### Material provided
------------------------------------------------

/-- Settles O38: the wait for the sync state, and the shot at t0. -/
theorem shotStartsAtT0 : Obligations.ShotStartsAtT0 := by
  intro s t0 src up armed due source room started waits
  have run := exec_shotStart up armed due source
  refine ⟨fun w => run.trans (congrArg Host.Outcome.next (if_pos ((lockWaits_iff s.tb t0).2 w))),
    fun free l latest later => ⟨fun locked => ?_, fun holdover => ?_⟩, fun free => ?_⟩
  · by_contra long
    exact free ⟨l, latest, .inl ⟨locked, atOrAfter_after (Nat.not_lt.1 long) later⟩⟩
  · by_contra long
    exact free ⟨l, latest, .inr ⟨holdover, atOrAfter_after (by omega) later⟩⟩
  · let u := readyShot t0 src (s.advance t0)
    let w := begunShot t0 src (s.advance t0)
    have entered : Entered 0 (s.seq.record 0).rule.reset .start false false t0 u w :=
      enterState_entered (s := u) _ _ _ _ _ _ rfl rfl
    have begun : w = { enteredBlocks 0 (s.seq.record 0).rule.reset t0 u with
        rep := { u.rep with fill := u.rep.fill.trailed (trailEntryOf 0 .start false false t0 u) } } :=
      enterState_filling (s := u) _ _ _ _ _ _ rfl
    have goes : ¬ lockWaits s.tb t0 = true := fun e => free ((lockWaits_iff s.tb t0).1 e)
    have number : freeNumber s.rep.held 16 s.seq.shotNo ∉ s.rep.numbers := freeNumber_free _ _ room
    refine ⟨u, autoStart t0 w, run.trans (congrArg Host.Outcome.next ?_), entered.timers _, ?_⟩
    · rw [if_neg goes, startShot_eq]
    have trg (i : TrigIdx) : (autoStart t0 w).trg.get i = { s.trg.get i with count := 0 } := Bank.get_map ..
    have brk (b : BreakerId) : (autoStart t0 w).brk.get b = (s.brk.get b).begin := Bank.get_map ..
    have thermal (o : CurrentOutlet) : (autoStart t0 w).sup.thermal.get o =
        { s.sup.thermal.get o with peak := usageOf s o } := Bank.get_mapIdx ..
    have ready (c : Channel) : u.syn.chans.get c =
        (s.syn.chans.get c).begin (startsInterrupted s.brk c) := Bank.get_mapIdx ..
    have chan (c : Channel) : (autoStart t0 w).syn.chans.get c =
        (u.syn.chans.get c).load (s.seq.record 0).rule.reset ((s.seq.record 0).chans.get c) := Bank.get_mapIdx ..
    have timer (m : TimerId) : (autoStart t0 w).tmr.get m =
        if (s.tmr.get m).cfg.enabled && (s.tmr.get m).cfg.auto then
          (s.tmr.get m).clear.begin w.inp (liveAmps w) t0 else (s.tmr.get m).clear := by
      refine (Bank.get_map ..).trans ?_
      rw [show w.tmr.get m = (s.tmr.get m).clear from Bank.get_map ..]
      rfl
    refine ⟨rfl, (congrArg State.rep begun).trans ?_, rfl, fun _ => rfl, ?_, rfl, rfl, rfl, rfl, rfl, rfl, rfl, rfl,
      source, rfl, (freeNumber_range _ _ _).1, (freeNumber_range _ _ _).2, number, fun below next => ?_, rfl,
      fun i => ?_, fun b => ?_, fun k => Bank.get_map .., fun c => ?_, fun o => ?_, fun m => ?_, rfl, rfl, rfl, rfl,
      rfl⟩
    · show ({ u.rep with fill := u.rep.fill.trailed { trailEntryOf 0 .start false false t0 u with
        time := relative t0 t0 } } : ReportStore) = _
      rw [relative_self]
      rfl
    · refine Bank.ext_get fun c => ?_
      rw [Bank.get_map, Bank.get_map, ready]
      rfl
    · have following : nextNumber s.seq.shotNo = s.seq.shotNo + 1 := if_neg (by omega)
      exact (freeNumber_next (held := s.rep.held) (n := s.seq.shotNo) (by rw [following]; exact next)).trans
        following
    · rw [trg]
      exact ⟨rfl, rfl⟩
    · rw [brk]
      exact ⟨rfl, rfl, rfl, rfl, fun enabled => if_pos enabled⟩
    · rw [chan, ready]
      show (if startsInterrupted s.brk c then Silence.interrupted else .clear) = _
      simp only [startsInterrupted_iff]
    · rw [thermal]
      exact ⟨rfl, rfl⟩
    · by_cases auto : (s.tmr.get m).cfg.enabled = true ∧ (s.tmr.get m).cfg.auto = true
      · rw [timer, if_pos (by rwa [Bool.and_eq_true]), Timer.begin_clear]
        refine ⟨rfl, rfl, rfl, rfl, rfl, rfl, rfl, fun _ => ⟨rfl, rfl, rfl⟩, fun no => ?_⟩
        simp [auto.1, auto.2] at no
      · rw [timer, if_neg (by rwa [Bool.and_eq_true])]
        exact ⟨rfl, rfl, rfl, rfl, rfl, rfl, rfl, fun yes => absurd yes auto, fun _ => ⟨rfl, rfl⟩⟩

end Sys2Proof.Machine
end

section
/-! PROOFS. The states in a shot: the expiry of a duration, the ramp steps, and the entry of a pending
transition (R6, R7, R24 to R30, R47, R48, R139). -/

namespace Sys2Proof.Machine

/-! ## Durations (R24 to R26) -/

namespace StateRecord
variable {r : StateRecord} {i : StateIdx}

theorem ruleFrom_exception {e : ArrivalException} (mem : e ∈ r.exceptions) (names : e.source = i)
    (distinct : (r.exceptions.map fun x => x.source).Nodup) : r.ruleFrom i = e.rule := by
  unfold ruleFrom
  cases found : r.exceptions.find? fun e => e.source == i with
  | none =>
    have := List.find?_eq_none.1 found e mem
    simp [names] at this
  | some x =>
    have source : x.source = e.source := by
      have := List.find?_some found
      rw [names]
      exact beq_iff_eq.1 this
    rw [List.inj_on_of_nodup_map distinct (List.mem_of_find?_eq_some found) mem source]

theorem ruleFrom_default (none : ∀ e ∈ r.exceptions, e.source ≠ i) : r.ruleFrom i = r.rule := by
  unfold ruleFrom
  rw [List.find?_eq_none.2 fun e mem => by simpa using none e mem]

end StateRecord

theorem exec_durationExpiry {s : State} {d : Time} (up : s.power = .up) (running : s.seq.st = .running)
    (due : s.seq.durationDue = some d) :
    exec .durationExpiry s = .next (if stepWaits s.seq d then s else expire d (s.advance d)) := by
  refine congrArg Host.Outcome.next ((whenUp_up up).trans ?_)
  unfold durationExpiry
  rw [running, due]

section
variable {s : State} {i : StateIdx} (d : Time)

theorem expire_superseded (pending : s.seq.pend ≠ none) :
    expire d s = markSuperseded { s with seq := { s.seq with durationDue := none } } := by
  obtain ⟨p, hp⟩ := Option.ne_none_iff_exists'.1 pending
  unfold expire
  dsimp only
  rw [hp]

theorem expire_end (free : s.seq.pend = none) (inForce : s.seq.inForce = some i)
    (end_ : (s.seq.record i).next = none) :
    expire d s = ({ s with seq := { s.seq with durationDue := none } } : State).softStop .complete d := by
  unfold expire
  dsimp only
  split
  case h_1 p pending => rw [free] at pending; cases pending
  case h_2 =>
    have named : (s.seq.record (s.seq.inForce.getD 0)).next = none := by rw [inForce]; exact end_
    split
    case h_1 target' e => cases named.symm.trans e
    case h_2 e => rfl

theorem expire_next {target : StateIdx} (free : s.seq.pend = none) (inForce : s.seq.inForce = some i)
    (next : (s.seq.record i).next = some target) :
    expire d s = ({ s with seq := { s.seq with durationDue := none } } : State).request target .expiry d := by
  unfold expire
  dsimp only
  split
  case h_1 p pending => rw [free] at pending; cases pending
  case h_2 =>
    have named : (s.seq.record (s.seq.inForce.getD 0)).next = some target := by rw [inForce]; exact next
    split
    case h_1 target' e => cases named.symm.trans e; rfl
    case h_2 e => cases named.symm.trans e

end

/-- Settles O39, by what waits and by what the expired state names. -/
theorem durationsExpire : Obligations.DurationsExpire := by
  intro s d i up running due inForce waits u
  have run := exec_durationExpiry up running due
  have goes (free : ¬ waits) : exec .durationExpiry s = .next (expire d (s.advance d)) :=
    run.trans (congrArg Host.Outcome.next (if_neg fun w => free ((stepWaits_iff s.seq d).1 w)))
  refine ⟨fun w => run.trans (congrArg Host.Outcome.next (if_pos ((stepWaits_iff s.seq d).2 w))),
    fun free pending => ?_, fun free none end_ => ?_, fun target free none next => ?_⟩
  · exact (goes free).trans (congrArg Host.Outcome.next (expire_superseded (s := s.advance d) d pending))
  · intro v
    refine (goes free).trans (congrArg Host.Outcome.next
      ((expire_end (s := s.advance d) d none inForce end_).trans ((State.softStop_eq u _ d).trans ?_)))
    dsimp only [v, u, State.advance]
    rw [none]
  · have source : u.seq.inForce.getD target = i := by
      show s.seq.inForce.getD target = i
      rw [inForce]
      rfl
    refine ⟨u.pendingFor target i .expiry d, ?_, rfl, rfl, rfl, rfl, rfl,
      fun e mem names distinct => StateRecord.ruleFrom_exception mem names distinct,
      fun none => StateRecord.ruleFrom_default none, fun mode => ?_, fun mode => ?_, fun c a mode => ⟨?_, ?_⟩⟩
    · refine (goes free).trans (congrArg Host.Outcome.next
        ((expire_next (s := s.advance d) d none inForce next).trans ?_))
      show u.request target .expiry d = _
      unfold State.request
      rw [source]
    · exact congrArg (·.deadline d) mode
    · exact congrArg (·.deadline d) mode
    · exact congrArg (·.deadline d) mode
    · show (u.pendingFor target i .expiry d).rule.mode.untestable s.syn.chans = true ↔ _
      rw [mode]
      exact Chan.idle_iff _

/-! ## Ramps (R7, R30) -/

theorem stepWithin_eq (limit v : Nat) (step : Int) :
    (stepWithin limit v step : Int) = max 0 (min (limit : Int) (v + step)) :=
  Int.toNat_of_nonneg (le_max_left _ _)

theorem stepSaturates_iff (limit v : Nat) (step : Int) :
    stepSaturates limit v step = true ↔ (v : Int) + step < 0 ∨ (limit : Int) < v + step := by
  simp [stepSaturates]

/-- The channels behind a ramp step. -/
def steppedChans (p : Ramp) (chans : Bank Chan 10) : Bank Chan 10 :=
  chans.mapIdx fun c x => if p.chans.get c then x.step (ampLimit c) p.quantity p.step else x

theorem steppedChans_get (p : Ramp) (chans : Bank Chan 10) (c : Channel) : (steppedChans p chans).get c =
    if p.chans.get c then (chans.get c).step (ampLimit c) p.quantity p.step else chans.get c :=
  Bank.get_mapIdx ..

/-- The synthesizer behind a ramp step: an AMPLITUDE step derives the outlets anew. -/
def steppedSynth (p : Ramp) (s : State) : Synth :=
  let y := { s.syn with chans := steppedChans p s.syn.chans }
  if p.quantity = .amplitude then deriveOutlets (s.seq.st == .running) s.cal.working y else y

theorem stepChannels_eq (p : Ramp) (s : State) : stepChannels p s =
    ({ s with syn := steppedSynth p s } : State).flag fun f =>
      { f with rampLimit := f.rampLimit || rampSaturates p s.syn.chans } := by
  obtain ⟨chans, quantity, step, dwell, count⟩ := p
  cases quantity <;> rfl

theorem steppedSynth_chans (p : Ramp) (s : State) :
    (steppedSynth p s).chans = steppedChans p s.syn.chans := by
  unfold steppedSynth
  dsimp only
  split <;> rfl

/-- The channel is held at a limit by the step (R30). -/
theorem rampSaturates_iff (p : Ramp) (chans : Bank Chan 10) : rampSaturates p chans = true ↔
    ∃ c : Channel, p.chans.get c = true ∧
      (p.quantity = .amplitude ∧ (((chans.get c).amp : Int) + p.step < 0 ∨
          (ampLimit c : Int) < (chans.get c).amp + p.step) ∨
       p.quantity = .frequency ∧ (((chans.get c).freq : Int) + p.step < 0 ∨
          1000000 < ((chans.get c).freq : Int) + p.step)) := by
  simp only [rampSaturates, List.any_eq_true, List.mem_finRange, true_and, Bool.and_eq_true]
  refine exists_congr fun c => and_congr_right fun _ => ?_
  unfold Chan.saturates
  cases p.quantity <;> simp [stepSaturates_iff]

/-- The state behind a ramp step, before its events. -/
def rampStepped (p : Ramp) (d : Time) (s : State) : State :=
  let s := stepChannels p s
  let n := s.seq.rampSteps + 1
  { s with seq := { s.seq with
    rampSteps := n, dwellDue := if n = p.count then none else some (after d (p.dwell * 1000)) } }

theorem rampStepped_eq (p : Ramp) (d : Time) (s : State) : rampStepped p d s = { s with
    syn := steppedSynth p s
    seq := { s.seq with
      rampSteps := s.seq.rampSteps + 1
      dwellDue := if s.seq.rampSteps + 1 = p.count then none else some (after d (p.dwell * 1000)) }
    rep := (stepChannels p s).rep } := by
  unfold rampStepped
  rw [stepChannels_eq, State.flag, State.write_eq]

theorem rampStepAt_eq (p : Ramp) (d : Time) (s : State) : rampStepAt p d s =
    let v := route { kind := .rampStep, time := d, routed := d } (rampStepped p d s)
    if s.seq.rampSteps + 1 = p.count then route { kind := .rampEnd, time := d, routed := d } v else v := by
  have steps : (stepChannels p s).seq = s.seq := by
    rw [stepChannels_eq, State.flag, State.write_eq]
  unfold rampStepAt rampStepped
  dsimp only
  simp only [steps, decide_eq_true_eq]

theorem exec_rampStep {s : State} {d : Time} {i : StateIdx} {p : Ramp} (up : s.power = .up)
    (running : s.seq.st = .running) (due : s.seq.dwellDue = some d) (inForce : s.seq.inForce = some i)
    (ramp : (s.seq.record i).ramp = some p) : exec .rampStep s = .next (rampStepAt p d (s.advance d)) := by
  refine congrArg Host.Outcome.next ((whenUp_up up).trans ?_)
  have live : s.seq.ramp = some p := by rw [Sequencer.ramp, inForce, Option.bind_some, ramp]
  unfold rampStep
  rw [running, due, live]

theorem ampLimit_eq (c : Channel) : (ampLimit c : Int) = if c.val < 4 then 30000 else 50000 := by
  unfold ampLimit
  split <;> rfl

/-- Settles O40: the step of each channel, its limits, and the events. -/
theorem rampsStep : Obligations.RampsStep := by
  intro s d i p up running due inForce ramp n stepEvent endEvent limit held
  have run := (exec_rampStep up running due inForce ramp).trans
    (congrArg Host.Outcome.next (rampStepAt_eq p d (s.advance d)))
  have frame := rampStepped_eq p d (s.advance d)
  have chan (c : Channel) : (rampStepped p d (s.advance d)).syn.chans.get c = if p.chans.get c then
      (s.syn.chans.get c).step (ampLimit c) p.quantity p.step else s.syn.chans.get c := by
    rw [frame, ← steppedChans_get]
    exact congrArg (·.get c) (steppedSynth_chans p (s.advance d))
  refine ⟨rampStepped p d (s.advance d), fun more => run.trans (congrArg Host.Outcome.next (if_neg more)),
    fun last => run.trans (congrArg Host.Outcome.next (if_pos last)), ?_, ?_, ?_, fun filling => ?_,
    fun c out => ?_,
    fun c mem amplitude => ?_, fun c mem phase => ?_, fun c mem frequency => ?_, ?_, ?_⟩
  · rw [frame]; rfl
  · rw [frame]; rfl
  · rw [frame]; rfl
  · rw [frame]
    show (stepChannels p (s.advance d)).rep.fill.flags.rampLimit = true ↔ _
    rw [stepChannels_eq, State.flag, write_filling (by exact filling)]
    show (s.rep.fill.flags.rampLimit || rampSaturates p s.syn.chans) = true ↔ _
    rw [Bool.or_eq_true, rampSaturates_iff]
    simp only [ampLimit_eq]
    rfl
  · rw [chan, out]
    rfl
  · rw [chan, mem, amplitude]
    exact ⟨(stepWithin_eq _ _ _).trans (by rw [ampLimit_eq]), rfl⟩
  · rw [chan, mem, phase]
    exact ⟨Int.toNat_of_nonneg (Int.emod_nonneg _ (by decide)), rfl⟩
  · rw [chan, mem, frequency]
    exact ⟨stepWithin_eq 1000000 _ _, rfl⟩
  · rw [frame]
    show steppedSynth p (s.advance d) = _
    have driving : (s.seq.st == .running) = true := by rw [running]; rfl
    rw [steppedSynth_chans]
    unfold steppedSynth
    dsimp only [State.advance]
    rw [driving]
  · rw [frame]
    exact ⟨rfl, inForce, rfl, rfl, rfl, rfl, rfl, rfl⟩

------------------------------------------------

### Exercise requirements
Whenever a line of the data above includes the word "holdover", copy that line.

### Written solution
    fun free l latest later => ⟨fun locked => ?_, fun holdover => ?_⟩, fun free => ?_⟩
    exact free ⟨l, latest, .inr ⟨holdover, atOrAfter_after (by omega) later⟩⟩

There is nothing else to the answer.